AI Case Study

Otto reduces the rate of product returns by predicting sales for the next three months with 90% accuracy using machine learning to understand consumer preferences

Otto, the German e-commerce giant, saved millions of Euros by accurately predicting customer demand and using it to plan inventory. They were looking to reduce losses caused by product returns and found that customers prefer to receive all the items in one shipping, within two days. The only way they could do this was by predicting which items would be sold next month accurately. Otto's solution has been able to predict demand with 90% accuracy.

Industry

Consumer Goods And Services

Retail General

Project Overview

"Otto discovered that the rates of return is higher for products for which the shipping time is more than two days and when there are multiple shipments. Applying Blue Yonder's deep-learning algorithm, around 3bn past transactions and 200 variables (such as past sales, searches on Otto’s site and weather information) were analysed to predict what customers will buy a week before they order.

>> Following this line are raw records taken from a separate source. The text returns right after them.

-- ==== Sys2Proof/Machine/System.lean ====
section
/-! DEFINITION. `calli getlpc putpsw reti getpsw` (R120 to R125). -/

namespace Sys2Proof.Machine

/-- `calli` (R121): `LSTPC` to `rd` of the NEW window, `PC` set at once, no delay slot; `I`, `S`, `P` unchanged. -/
def execCalli (scc : Bool) (rd : RegName) (s : State) : Result :=
  conclude scc true s
    (privileged s
      (windowCheckCall s (callWindow s.psw.cwp)
        (.done ((s.setCwp (callWindow s.psw.cwp)).writeX rd s.lstpc) (.pcset trapVector))))

/-- The flags of `getlpc`: `Z` and `N` of the value, `V` and `C` kept (R122). -/
def getlpcFlags (q : Psw) (v : Word) : Flags := ⟨v == 0, signBit v, q.v, q.c⟩

/-- `getlpc` (R122). -/
def execGetlpc (scc : Bool) (rd : RegName) (s : State) : Result :=
  conclude scc false s
    (privileged s (.done ((s.writeX rd s.lstpc).writeFlags scc (getlpcFlags s.psw s.lstpc)) .seq))

/-- `putpsw` (R123): bits 12:0 of the sum become the status word after the next instruction (R46). -/
def execPutpsw (scc : Bool) (rs1 : RegName) (s2 : Src2) (s : State) : Result :=
  conclude scc true s
    (if scc then .refuse (s.refusal .putpswWithScc)
     else
      privileged s
        (.done { s with pswNext := some (pswOfBits ((s.x rs1 + src2 s s2).extractLsb' 0 13)) } .seq))

/-- `reti` (R124): everything only if the condition holds; registers read in the old window; SCC ignored. -/
def execReti (scc : Bool) (c : Cond) (rs1 : RegName) (s2 : Src2) (s : State) : Result :=
  conclude scc true s
    (privileged s
      (whenCond c s
        (alignedTarget (absAddr s rs1 s2)
          (windowCheckReturn s (returnWindow s.psw.cwp)
            (.done (returnFromTrap s) (.jump (absAddr s rs1 s2)))))))

/-- The low four bits `getpsw` reads: the flags, or a free value while the flags of the instruction before are still
on their way to the status word (R285). -/
def getpswLow (s : State) : BitVec 4 := if s.prevScc then Config.draw 4 s.draws else (pswBits s.psw).extractLsb' 0 4

/-- The value of `getpsw`: nineteen ones above the 13 bits of the status word in effect (R125). -/
def getpswValue (s : State) : Word := (-1#19) ++ (pswBits s.psw).extractLsb' 4 9 ++ getpswLow s

/-- The flags of `getpsw` (R125). -/
def getpswFlags (v : Word) : Flags := logicFlags v

/-- One free value is used when the low four bits were one (R285). -/
def getpswDraws (s : State) : Nat := if s.prevScc then 1 else 0

/-- `getpsw` (R125): "`shortSource2` MUST be register 0 (and NOT an immediate)"; either mode. -/
def execGetpsw (scc : Bool) (rd : RegName) (s2 : Src2) (s : State) : Result :=
  conclude scc false s
    (if s2 = .reg 0 then
      .done (((s.writeX rd (getpswValue s)).writeFlags scc (getpswFlags (getpswValue s))).useDraws (getpswDraws s)) .seq
     else .refuse (s.refusal .getpswOperand))

end Sys2Proof.Machine
end

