/-- R247, R282: with `IRQ = 1`, `I = 1` and no `putpsw` pending, the step performs `TrapEntry` and does not execute the
instruction at `PC`, whatever it is (how the state gives `IRQ` is assumption 10, the entry's clause on the last SCC bit
assumption 15). -/
def Obligations.InterruptAccepted : Prop :=
  ∀ s : State, irqNow s = true → s.psw.i = true → s.pswNext = none →
    ∃ t, step s = .next t ∧ TrapEntered { s with irq := s.irq.tail, steps := s.steps + 1 } t

/-- R247, R293: with `I = 0` or a `putpsw` pending, the step does not depend on `IRQ`: not on a given bit, nor on whether
one is given (assumption 10). The two steps start at the same counters, so they use the same free values: that comparison
is the model's own, assumptions 8 and 11. -/
def Obligations.MaskedInterruptInvisible : Prop :=
  ∀ (s : State) (l l' : List Bool), s.psw.i = false ∨ s.pswNext.isSome = true → l.tail = l'.tail →
    step { s with irq := l } = step { s with irq := l' }
end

The AI system predicts with 90% accuracy what will be sold within 30 days—that Otto allows it automatically to purchase around 200,000 items in a variety of products, colors and sizes that the machine orders a month from third-party brands with no human intervention. Customers get their items sooner, which improves retention over time, and the technology also benefits the environment, because fewer packages get dispatched to begin with, or sent back."

Reported Results

According to the company:

* 90% accuracy in predicting products that will be sold within the next 30 days enabling Inventory optimisation
* Inventory surplus is reduced by 20%
* Number of returns are reduced by more than 2M

Technology

Blue Yonder's deep-learning algorithm

Function

Strategy

Data Science

Background

Otto was losing millions of Euros every year in shipping costs due to customers returning products frequently.

Benefits

Data

"Around 3bn past transactions and 200 variables (such as past sales, searches on Otto’s site and weather information)"

"Delivers probabilistic forecasts based on hundreds of different variables including weather, promotions, and holidays. This allows the business strategy to automate millions of daily replenishment decisions across products and stores."